==== Provided records ====
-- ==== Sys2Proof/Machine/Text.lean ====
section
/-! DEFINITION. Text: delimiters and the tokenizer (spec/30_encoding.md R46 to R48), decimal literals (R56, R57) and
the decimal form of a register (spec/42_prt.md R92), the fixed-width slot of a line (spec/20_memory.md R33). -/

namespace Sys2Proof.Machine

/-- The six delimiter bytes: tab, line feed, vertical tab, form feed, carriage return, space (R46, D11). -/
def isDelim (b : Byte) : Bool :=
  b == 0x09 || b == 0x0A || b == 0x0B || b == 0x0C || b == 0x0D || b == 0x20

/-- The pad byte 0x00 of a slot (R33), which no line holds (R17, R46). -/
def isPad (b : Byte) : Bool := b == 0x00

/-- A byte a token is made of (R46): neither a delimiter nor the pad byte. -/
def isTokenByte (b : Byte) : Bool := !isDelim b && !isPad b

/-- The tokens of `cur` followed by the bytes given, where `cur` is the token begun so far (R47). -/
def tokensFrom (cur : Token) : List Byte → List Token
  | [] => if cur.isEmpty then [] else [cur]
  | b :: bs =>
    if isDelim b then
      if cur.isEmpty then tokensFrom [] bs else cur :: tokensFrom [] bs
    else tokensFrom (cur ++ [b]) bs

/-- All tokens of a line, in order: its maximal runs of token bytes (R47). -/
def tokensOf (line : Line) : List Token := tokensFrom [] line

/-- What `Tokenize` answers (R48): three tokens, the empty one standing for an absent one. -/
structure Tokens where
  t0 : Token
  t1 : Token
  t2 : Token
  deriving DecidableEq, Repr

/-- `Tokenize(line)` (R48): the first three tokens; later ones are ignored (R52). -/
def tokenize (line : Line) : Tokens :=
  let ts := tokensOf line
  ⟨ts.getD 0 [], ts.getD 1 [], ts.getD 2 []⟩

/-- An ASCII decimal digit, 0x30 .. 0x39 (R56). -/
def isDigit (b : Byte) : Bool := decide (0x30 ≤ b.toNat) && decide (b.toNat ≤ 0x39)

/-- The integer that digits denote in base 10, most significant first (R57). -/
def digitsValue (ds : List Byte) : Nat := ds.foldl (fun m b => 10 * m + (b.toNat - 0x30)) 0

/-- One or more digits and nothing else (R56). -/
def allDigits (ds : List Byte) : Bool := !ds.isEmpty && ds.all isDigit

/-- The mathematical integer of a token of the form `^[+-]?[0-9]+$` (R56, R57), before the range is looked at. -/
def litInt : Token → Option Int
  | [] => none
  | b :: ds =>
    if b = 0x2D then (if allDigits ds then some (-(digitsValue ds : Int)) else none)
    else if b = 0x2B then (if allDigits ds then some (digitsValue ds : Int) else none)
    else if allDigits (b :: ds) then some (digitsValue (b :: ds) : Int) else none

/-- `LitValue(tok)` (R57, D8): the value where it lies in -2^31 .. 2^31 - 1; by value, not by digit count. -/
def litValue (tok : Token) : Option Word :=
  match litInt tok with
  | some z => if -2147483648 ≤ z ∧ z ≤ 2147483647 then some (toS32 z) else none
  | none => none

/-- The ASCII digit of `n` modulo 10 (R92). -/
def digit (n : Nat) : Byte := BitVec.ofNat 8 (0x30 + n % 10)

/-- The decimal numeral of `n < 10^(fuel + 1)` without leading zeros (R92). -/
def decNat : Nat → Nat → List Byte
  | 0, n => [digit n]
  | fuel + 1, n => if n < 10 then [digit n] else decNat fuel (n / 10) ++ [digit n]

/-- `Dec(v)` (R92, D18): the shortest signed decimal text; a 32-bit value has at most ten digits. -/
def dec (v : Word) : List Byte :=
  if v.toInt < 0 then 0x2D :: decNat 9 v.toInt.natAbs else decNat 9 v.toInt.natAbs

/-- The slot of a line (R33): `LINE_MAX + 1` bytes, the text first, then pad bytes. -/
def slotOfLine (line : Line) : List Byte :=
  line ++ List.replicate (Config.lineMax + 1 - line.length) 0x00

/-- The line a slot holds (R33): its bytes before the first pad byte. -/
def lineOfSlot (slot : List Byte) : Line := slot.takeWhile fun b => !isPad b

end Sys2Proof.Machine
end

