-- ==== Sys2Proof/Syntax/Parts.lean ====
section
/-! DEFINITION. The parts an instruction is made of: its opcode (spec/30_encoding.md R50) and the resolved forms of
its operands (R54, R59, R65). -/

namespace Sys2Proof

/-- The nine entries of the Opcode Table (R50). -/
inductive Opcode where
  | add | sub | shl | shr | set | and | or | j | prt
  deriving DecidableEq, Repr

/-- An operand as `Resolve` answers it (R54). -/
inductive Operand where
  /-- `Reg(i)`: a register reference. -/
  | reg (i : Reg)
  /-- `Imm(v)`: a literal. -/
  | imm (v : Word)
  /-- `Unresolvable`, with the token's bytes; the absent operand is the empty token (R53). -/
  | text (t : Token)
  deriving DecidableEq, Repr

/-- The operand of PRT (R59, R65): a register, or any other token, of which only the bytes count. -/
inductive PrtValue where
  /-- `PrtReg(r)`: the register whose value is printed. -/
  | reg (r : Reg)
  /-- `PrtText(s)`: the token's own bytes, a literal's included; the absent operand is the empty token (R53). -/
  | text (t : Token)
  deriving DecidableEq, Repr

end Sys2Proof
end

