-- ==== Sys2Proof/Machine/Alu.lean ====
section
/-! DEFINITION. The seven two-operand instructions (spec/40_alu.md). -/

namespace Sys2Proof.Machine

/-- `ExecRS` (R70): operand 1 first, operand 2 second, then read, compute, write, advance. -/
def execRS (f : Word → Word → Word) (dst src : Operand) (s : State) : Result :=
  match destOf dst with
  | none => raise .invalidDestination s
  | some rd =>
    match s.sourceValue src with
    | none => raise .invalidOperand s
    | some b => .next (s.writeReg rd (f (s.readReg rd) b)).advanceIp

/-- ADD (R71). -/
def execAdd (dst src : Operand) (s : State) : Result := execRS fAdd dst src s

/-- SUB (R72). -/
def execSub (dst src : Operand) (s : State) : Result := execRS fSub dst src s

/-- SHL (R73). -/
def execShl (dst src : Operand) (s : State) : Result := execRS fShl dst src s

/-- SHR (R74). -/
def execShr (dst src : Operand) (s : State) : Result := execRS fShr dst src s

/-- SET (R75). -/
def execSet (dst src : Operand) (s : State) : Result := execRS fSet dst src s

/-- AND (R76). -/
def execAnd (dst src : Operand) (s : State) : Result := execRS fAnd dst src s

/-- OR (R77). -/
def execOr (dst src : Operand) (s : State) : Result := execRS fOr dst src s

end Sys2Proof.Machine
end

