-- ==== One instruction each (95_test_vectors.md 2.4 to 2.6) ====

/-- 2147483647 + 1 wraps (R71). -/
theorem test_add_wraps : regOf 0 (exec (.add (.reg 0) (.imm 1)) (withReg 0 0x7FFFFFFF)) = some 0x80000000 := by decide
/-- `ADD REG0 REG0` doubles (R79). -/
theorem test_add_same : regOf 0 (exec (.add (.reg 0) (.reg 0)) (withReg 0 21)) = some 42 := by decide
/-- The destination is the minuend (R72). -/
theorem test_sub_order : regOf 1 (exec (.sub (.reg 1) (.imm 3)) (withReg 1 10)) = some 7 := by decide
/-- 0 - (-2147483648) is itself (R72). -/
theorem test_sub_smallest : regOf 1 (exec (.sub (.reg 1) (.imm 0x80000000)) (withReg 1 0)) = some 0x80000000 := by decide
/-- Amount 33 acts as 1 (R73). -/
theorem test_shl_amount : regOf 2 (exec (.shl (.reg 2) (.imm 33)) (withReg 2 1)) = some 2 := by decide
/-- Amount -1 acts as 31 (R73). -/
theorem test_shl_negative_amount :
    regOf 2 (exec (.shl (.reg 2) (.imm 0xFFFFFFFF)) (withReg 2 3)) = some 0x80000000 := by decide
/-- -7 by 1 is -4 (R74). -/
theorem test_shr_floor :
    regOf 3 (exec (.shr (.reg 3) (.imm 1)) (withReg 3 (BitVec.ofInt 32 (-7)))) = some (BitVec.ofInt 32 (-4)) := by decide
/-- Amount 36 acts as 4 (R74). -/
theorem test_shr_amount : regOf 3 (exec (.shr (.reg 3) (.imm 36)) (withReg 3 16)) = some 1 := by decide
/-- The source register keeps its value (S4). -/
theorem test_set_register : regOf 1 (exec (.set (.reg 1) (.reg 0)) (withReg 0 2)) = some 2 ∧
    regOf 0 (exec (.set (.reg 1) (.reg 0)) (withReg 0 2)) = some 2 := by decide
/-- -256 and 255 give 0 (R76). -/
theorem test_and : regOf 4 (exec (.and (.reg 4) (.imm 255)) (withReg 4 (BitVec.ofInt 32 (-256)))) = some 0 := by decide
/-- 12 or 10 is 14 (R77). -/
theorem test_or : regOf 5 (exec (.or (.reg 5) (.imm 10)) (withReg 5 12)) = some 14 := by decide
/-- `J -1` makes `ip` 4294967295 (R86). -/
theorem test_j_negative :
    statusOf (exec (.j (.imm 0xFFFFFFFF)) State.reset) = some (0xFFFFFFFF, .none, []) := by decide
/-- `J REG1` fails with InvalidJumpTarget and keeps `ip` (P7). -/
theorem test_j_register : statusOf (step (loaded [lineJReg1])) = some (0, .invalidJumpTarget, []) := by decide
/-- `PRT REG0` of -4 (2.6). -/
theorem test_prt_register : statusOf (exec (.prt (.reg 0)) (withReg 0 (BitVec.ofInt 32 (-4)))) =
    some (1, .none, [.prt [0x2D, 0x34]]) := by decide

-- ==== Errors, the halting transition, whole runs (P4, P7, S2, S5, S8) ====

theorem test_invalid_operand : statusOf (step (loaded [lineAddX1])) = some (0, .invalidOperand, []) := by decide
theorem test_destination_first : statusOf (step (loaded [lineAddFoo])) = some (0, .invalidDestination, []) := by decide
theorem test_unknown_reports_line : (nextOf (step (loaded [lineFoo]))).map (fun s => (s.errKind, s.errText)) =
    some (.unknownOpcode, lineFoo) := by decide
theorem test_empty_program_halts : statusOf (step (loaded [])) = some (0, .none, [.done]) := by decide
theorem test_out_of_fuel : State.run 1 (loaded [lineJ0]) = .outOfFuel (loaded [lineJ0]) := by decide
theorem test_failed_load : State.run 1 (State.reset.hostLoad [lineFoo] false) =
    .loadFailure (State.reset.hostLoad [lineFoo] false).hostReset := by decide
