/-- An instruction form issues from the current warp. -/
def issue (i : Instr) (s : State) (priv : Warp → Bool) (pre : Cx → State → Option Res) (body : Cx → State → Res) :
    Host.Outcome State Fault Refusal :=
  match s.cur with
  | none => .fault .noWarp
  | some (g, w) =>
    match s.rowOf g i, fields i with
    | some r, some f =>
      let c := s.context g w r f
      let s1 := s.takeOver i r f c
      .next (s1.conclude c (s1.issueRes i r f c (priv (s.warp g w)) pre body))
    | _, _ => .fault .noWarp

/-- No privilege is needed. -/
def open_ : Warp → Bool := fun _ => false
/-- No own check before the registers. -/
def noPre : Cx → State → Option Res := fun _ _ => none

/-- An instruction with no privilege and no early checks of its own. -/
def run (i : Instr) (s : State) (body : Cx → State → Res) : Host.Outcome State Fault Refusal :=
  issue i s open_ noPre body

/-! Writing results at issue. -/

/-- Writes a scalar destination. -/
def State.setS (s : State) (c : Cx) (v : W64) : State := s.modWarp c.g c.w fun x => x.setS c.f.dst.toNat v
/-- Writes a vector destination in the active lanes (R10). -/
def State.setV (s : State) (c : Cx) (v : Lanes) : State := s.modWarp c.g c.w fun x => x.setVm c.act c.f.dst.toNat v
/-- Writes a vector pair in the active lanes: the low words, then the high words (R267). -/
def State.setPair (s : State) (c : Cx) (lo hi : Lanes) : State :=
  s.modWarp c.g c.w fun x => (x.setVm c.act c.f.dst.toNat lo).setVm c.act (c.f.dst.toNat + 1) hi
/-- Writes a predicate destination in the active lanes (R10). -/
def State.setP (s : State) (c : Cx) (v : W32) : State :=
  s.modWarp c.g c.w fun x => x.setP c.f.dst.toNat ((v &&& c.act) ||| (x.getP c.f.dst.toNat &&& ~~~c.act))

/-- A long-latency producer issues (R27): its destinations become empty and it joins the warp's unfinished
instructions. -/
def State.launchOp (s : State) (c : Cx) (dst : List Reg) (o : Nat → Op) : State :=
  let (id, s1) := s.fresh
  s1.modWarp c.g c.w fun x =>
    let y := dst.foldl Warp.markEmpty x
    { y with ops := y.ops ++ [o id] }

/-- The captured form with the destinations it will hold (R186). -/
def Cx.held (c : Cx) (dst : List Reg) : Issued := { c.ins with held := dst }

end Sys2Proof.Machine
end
====
__Task to carry out__:
Write out, word for word, all lines from the line that holds "def State.setP (s" through the last line of the listing, with both end lines kept.

__Written solution__:
def State.setP (s : State) (c : Cx) (v : W32) : State :=
  s.modWarp c.g c.w fun x => x.setP c.f.dst.toNat ((v &&& c.act) ||| (x.getP c.f.dst.toNat &&& ~~~c.act))

/-- A long-latency producer issues (R27): its destinations become empty and it joins the warp's unfinished
instructions. -/
def State.launchOp (s : State) (c : Cx) (dst : List Reg) (o : Nat → Op) : State :=
  let (id, s1) := s.fresh
  s1.modWarp c.g c.w fun x =>
    let y := dst.foldl Warp.markEmpty x
    { y with ops := y.ops ++ [o id] }

/-- The captured form with the destinations it will hold (R186). -/
def Cx.held (c : Cx) (dst : List Reg) : Issued := { c.ins with held := dst }

end Sys2Proof.Machine
end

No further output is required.